ChIP–seq data processing
Raw ChIP–seq data for H3K27ac from primary prostate tumors and patient-derived xenografts were downloaded from the Sequence Read Archive (SRA) under accession no. SRP194063 (ref. 10). Reads with a base quality score greater than 30 were aligned to the human genome GRCh38/hg38 using the Burrows–Wheeler Aligner-MEM (v.0.7.17). The aligned reads were deduplicated and peaks were called using MACS2 (ref. 83) (v.2.2.5), with a false discovery rate lower than 0.01. Peaks falling in the genomic blacklisted regions defined by ENCODE19 were excluded under accession no. ENCFF356LFX. consensusSeekeR84 (v.1.16) was used to merge peaks in which at least two samples had one peak in the same region. As ChIP–seq was performed on different samples than our cohort, we defined a candidate enhancer in our data by an H3K27ac peak and sample-level hypomethylation5 present in 10% or more of our samples. ChIA–PET data were obtained from GSE54946 (ref. 85).

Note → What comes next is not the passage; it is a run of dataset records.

-- ==== Sys2Proof/Syntax.lean ====
section
/-! DEFINITION. The instructions: one constructor per row of spec/opcode_table.json (30_encoding.md R80), and the reasons why
a sequence of bytes is none of them (R78, R81, R82). -/

namespace Sys2Proof

/-- The eight conditions (R72, R120). -/
inductive Cond where
  | nz | z | nc | c | po | pe | p | m
deriving DecidableEq, Repr

/-- The 27 rows of the opcode table, in its order. Operands are named as in R7; `rst` holds the 3-bit field `t` of R74. -/
inductive Instr where
  | ccf
  | di
  | ei
  | halt
  | im0
  | im1
  | im2
  | nop
  | rsmix
  | scf
  | slp
  | stmix
  | callCc (cc : Cond) (imm24 : Addr)
  | call (imm24 : Addr)
  | djnz (ofs8 : Byte)
  | jpHl
  | jpCc (cc : Cond) (imm24 : Addr)
  | jp (imm24 : Addr)
  | jpIx
  | jpIy
  | jr (ofs8 : Byte)
  | jrCc (cc : Cond) (ofs8 : Byte)
  | retCc (cc : Cond)
  | ret
  | reti
  | retn
  | rst (t : BitVec 3)
deriving DecidableEq, Repr

/-- Why the decoder refuses a sequence of bytes: outside the opcode table, so outside the spec (R81, D11). -/
inductive Reject where
  /-- The first byte is none of the 51 first bytes of R80. -/
  | firstByte (b0 : Byte)
  /-- `$ED` followed by none of its eight second bytes (R81); `$ED $4E`, the mode field `01` of IM (R82), has its own name. -/
  | afterEd (b1 : Byte)
  /-- `$ED $4E`: the mode field `01` selects no interrupt mode (R82, D12). -/
  | imField01
  /-- `$DD` or `$FD` followed by a byte other than `$E9` (R78, R81). -/
  | afterIndex (b0 b1 : Byte)
  /-- Fewer bytes than the instruction is long: the list ended. The machine always fetches enough, so no step meets it. -/
  | truncated
deriving DecidableEq, Repr

/-- The length in bytes (R70, R71): it never depends on a register, a flag or a condition (R79). -/
def Instr.length : Instr → Nat
  | .ccf => 1
  | .di => 1
  | .ei => 1
  | .halt => 1
  | .im0 => 2
  | .im1 => 2
  | .im2 => 2
  | .nop => 1
  | .rsmix => 2
  | .scf => 1
  | .slp => 2
  | .stmix => 2
  | .callCc _ _ => 4
  | .call _ => 4
  | .djnz _ => 2
  | .jpHl => 1
  | .jpCc _ _ => 4
  | .jp _ => 4
  | .jpIx => 2
  | .jpIy => 2
  | .jr _ => 2
  | .jrCc _ _ => 2
  | .retCc _ => 1
  | .ret => 1
  | .reti => 2
  | .retn => 2
  | .rst _ => 1

end Sys2Proof
end

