-- ==== Sys2Proof/Laws/State.lean ====
section
/-! SUPPORT. One lemma per field per update of the state, so that no later proof unfolds a record update. -/

namespace Sys2Proof.Machine.State

@[simp] theorem setPc_pc (s : State) v : (s.setPc v).pc = v := rfl
@[simp] theorem setPc_sp (s : State) v : (s.setPc v).sp = s.sp := rfl
@[simp] theorem setPc_b (s : State) v : (s.setPc v).b = s.b := rfl
@[simp] theorem setPc_hl (s : State) v : (s.setPc v).hl = s.hl := rfl
@[simp] theorem setPc_ix (s : State) v : (s.setPc v).ix = s.ix := rfl
@[simp] theorem setPc_iy (s : State) v : (s.setPc v).iy = s.iy := rfl
@[simp] theorem setPc_i (s : State) v : (s.setPc v).i = s.i := rfl
@[simp] theorem setPc_flags (s : State) v : (s.setPc v).flags = s.flags := rfl
@[simp] theorem setPc_ief1 (s : State) v : (s.setPc v).ief1 = s.ief1 := rfl
@[simp] theorem setPc_ief2 (s : State) v : (s.setPc v).ief2 = s.ief2 := rfl
@[simp] theorem setPc_im (s : State) v : (s.setPc v).im = s.im := rfl
@[simp] theorem setPc_madl (s : State) v : (s.setPc v).madl = s.madl := rfl
@[simp] theorem setPc_run (s : State) v : (s.setPc v).run = s.run := rfl
@[simp] theorem setPc_eiShadow (s : State) v : (s.setPc v).eiShadow = s.eiShadow := rfl
@[simp] theorem setPc_mem (s : State) v : (s.setPc v).mem = s.mem := rfl
@[simp] theorem setPc_inputs (s : State) v : (s.setPc v).inputs = s.inputs := rfl
@[simp] theorem setPc_unbacked (s : State) v : (s.setPc v).unbacked = s.unbacked := rfl
@[simp] theorem setPc_admits (s : State) v k a : (s.setPc v).admits k a = s.admits k a := rfl

@[simp] theorem setSp_pc (s : State) v : (s.setSp v).pc = s.pc := rfl
@[simp] theorem setSp_sp (s : State) v : (s.setSp v).sp = v := rfl
@[simp] theorem setSp_b (s : State) v : (s.setSp v).b = s.b := rfl
@[simp] theorem setSp_hl (s : State) v : (s.setSp v).hl = s.hl := rfl
@[simp] theorem setSp_ix (s : State) v : (s.setSp v).ix = s.ix := rfl
@[simp] theorem setSp_iy (s : State) v : (s.setSp v).iy = s.iy := rfl
@[simp] theorem setSp_i (s : State) v : (s.setSp v).i = s.i := rfl
@[simp] theorem setSp_flags (s : State) v : (s.setSp v).flags = s.flags := rfl
@[simp] theorem setSp_ief1 (s : State) v : (s.setSp v).ief1 = s.ief1 := rfl
@[simp] theorem setSp_ief2 (s : State) v : (s.setSp v).ief2 = s.ief2 := rfl
@[simp] theorem setSp_im (s : State) v : (s.setSp v).im = s.im := rfl
@[simp] theorem setSp_madl (s : State) v : (s.setSp v).madl = s.madl := rfl
@[simp] theorem setSp_run (s : State) v : (s.setSp v).run = s.run := rfl
@[simp] theorem setSp_eiShadow (s : State) v : (s.setSp v).eiShadow = s.eiShadow := rfl
@[simp] theorem setSp_mem (s : State) v : (s.setSp v).mem = s.mem := rfl
@[simp] theorem setSp_inputs (s : State) v : (s.setSp v).inputs = s.inputs := rfl
@[simp] theorem setSp_unbacked (s : State) v : (s.setSp v).unbacked = s.unbacked := rfl
@[simp] theorem setSp_admits (s : State) v k a : (s.setSp v).admits k a = s.admits k a := rfl

@[simp] theorem setB_pc (s : State) v : (s.setB v).pc = s.pc := rfl
@[simp] theorem setB_sp (s : State) v : (s.setB v).sp = s.sp := rfl
@[simp] theorem setB_b (s : State) v : (s.setB v).b = v := rfl
@[simp] theorem setB_hl (s : State) v : (s.setB v).hl = s.hl := rfl
@[simp] theorem setB_ix (s : State) v : (s.setB v).ix = s.ix := rfl
@[simp] theorem setB_iy (s : State) v : (s.setB v).iy = s.iy := rfl
@[simp] theorem setB_i (s : State) v : (s.setB v).i = s.i := rfl
@[simp] theorem setB_flags (s : State) v : (s.setB v).flags = s.flags := rfl
@[simp] theorem setB_ief1 (s : State) v : (s.setB v).ief1 = s.ief1 := rfl
@[simp] theorem setB_ief2 (s : State) v : (s.setB v).ief2 = s.ief2 := rfl
@[simp] theorem setB_im (s : State) v : (s.setB v).im = s.im := rfl
@[simp] theorem setB_madl (s : State) v : (s.setB v).madl = s.madl := rfl
@[simp] theorem setB_run (s : State) v : (s.setB v).run = s.run := rfl
@[simp] theorem setB_eiShadow (s : State) v : (s.setB v).eiShadow = s.eiShadow := rfl
@[simp] theorem setB_mem (s : State) v : (s.setB v).mem = s.mem := rfl
@[simp] theorem setB_inputs (s : State) v : (s.setB v).inputs = s.inputs := rfl
@[simp] theorem setB_unbacked (s : State) v : (s.setB v).unbacked = s.unbacked := rfl
@[simp] theorem setB_admits (s : State) v k a : (s.setB v).admits k a = s.admits k a := rfl

@[simp] theorem setFlags_pc (s : State) v : (s.setFlags v).pc = s.pc := rfl
@[simp] theorem setFlags_sp (s : State) v : (s.setFlags v).sp = s.sp := rfl
@[simp] theorem setFlags_b (s : State) v : (s.setFlags v).b = s.b := rfl
@[simp] theorem setFlags_hl (s : State) v : (s.setFlags v).hl = s.hl := rfl
@[simp] theorem setFlags_ix (s : State) v : (s.setFlags v).ix = s.ix := rfl
@[simp] theorem setFlags_iy (s : State) v : (s.setFlags v).iy = s.iy := rfl
@[simp] theorem setFlags_i (s : State) v : (s.setFlags v).i = s.i := rfl
@[simp] theorem setFlags_flags (s : State) v : (s.setFlags v).flags = v := rfl
@[simp] theorem setFlags_ief1 (s : State) v : (s.setFlags v).ief1 = s.ief1 := rfl
@[simp] theorem setFlags_ief2 (s : State) v : (s.setFlags v).ief2 = s.ief2 := rfl
@[simp] theorem setFlags_im (s : State) v : (s.setFlags v).im = s.im := rfl
@[simp] theorem setFlags_madl (s : State) v : (s.setFlags v).madl = s.madl := rfl
@[simp] theorem setFlags_run (s : State) v : (s.setFlags v).run = s.run := rfl
@[simp] theorem setFlags_eiShadow (s : State) v : (s.setFlags v).eiShadow = s.eiShadow := rfl
@[simp] theorem setFlags_mem (s : State) v : (s.setFlags v).mem = s.mem := rfl
@[simp] theorem setFlags_inputs (s : State) v : (s.setFlags v).inputs = s.inputs := rfl
@[simp] theorem setFlags_unbacked (s : State) v : (s.setFlags v).unbacked = s.unbacked := rfl
@[simp] theorem setFlags_admits (s : State) v k a : (s.setFlags v).admits k a = s.admits k a := rfl

@[simp] theorem setIef1_pc (s : State) v : (s.setIef1 v).pc = s.pc := rfl
@[simp] theorem setIef1_sp (s : State) v : (s.setIef1 v).sp = s.sp := rfl
@[simp] theorem setIef1_b (s : State) v : (s.setIef1 v).b = s.b := rfl
@[simp] theorem setIef1_hl (s : State) v : (s.setIef1 v).hl = s.hl := rfl
@[simp] theorem setIef1_ix (s : State) v : (s.setIef1 v).ix = s.ix := rfl
@[simp] theorem setIef1_iy (s : State) v : (s.setIef1 v).iy = s.iy := rfl
@[simp] theorem setIef1_i (s : State) v : (s.setIef1 v).i = s.i := rfl
@[simp] theorem setIef1_flags (s : State) v : (s.setIef1 v).flags = s.flags := rfl
@[simp] theorem setIef1_ief1 (s : State) v : (s.setIef1 v).ief1 = v := rfl
@[simp] theorem setIef1_ief2 (s : State) v : (s.setIef1 v).ief2 = s.ief2 := rfl
@[simp] theorem setIef1_im (s : State) v : (s.setIef1 v).im = s.im := rfl
@[simp] theorem setIef1_madl (s : State) v : (s.setIef1 v).madl = s.madl := rfl
@[simp] theorem setIef1_run (s : State) v : (s.setIef1 v).run = s.run := rfl
@[simp] theorem setIef1_eiShadow (s : State) v : (s.setIef1 v).eiShadow = s.eiShadow := rfl
@[simp] theorem setIef1_mem (s : State) v : (s.setIef1 v).mem = s.mem := rfl
@[simp] theorem setIef1_inputs (s : State) v : (s.setIef1 v).inputs = s.inputs := rfl
@[simp] theorem setIef1_unbacked (s : State) v : (s.setIef1 v).unbacked = s.unbacked := rfl
@[simp] theorem setIef1_admits (s : State) v k a : (s.setIef1 v).admits k a = s.admits k a := rfl

@[simp] theorem setIef2_pc (s : State) v : (s.setIef2 v).pc = s.pc := rfl
@[simp] theorem setIef2_sp (s : State) v : (s.setIef2 v).sp = s.sp := rfl
@[simp] theorem setIef2_b (s : State) v : (s.setIef2 v).b = s.b := rfl
@[simp] theorem setIef2_hl (s : State) v : (s.setIef2 v).hl = s.hl := rfl
@[simp] theorem setIef2_ix (s : State) v : (s.setIef2 v).ix = s.ix := rfl
@[simp] theorem setIef2_iy (s : State) v : (s.setIef2 v).iy = s.iy := rfl
@[simp] theorem setIef2_i (s : State) v : (s.setIef2 v).i = s.i := rfl
@[simp] theorem setIef2_flags (s : State) v : (s.setIef2 v).flags = s.flags := rfl
@[simp] theorem setIef2_ief1 (s : State) v : (s.setIef2 v).ief1 = s.ief1 := rfl
@[simp] theorem setIef2_ief2 (s : State) v : (s.setIef2 v).ief2 = v := rfl
@[simp] theorem setIef2_im (s : State) v : (s.setIef2 v).im = s.im := rfl
@[simp] theorem setIef2_madl (s : State) v : (s.setIef2 v).madl = s.madl := rfl
@[simp] theorem setIef2_run (s : State) v : (s.setIef2 v).run = s.run := rfl
@[simp] theorem setIef2_eiShadow (s : State) v : (s.setIef2 v).eiShadow = s.eiShadow := rfl
@[simp] theorem setIef2_mem (s : State) v : (s.setIef2 v).mem = s.mem := rfl
@[simp] theorem setIef2_inputs (s : State) v : (s.setIef2 v).inputs = s.inputs := rfl
@[simp] theorem setIef2_unbacked (s : State) v : (s.setIef2 v).unbacked = s.unbacked := rfl
@[simp] theorem setIef2_admits (s : State) v k a : (s.setIef2 v).admits k a = s.admits k a := rfl
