theorem Reads.ofs8 {mk : Byte → Instr} (h : ∀ d, (mk d).wellFormed = true ∧ encode (mk d) = [b0, d]) :
    Reads (b0 :: rest) (withOfs8 mk rest) := by
  intro j r hj
  obtain ⟨d, rfl, rfl⟩ := withOfs8_ok hj
  obtain ⟨hw, he⟩ := h d
  exact ⟨hw, by rw [he]; rfl⟩

theorem Reads.imm24 {mk : Addr → Instr} (h : ∀ a, (mk a).wellFormed = true ∧ encode (mk a) = b0 :: imm24Bytes a) :
    Reads (b0 :: rest) (withImm24 mk rest) := by
  intro j r hj
  obtain ⟨a, rfl, rfl⟩ := withImm24_ok hj
  obtain ⟨hw, he⟩ := h a
  exact ⟨hw, by rw [he]; rfl⟩

theorem Reads.index (hw : i.wellFormed = true) (he : encode i = [b0, 0xE9#8]) :
    Reads (b0 :: rest) (decodeIndex b0 i rest) := by
  intro j r hj
  obtain ⟨rfl, rfl⟩ := decodeIndex_ok hj
  exact ⟨hw, by rw [he]; rfl⟩

/-- A test of the decoder: each branch reads, the first one under what was tested. -/
theorem Reads.test {c : Prop} [Decidable c] {x y : Decoded} (hx : c → Reads bytes x) (hy : Reads bytes y) :
    Reads bytes (if c then x else y) := by
  split
  · exact hx ‹c›
  · exact hy

/-- The bytes after `$ED`: eight encodings, two refusals (R79, R82). -/
theorem reads_decodeEd (rest : List Byte) : Reads (0xED#8 :: rest) (decodeEd rest) := by
  cases rest with
  | nil => exact .error _
  | cons b1 rest =>
    refine .test ?_ <| .test ?_ <| .test ?_ <| .test ?_ <| .test ?_ <| .test ?_ <| .test ?_ <| .test ?_ <|
      .test (fun _ => .error _) (.error _)
    all_goals
      rintro rfl
      exact .opcode rfl rfl

/-- A first byte that holds a field is put together again from that field and its fixed bits (R71). -/
theorem reads_decodeField (b0 : Byte) (rest : List Byte) : Reads (b0 :: rest) (decodeField b0 rest) := by
  refine .test (fun hhigh => ?_) (.error _)
  have hb := byte_of_fields b0 hhigh
  refine .test (fun h0 => ?retCc) <| .test (fun h2 => ?jpCc) <| .test (fun h4 => ?callCc) <|
    .test (fun h7 => ?rst) (.error _)
  case retCc =>
    rw [h0] at hb
    exact .opcode (bytes := [b0]) rfl (by rw [encode, code3_condOfCode3, ← hb])
  case jpCc =>
    rw [h2] at hb
    exact .imm24 fun a => ⟨rfl, by rw [encode, code3_condOfCode3, ← hb]⟩
  case callCc =>
    rw [h4] at hb
    exact .imm24 fun a => ⟨rfl, by rw [encode, code3_condOfCode3, ← hb]⟩
  case rst =>
    rw [h7] at hb
    exact .opcode (bytes := [b0]) rfl (by rw [encode, ← hb])
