-- ==== Sys2Proof/Word.lean ====
section
/-! DEFINITION. The bit vectors of the block: the 32-bit words of every register, offset and data
value (rules R5, R7 of 00_scope.md), the bytes of a byte-addressed bus (rule R43 of 20_memory.md) and
the 66-bit transaction word (rule R59 of 30_encoding.md). -/

namespace Sys2Proof

/-- `Word32` of rule R7: a register value, an offset, a write value or a read value. -/
abbrev Word := BitVec 32

/-- One byte lane of a byte-addressed bus (rule R43). -/
abbrev Byte := BitVec 8

/-- The transaction word `T` of rule R59: `op` in bits 65:64, `offset` in bits 63:32, `wdata` in bits
31:0. The layout is the spec's own choice (92_eei_decisions.md D2; log entry 1). -/
abbrev TxnWord := BitVec 66

end Sys2Proof
end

Size-matched background for SVs
To determine the associations of SVs to Hi-C findings, we needed to generate a control size-matched background. To do this, for each sample, we took the SVs as determined by Manta. SVs were filtered to only include SVs measuring 50 Mb or less (larger SVs increased the run-time to create random SVs of a similar size) with ten or more paired-end reads and ten or more spanning reads supporting in the tumor and zero reads in the germline, respectively. We then created ten segments for each real SV, of the exact same size and type, where the start position of each was randomly identified within the genome. These random segments were not allowed to overlap gap regions (for example, centromeres, telomeres, unmapped regions).
FISH
BAC DNA probes targeting the AR locus (RP11-807F19 and RP11-963N10) were labeled using a Nick Translation Kit (Abbott Molecular) with red 500 dUTP (Enzo Life Sciences), then precipitated with COT-1 DNA, salmon sperm DNA, sodium acetate and 95% ethanol. After drying, the probes were resuspended in 50% formamide hybridization buffer and combined with Abbott Molecular’s commercial probes for the X chromosome’s centromeric region. This mixture was denatured, applied to the slides with mCRPC tissue and hybridized at 37 °C in a humid chamber for 48 h. After a 2× saline-sodium citrate solution wash at 72 °C for 15–30 s, slides were counterstained with DAPI and examined for fluorescent signals using an Olympus BX61 microscope (Applied Spectral Imaging) with DAPI and fluorescein isothiocyanate filters. Images were captured with an ASI interferometer-based charge-coupled device cooled camera and analyzed using the FISHView ASI software.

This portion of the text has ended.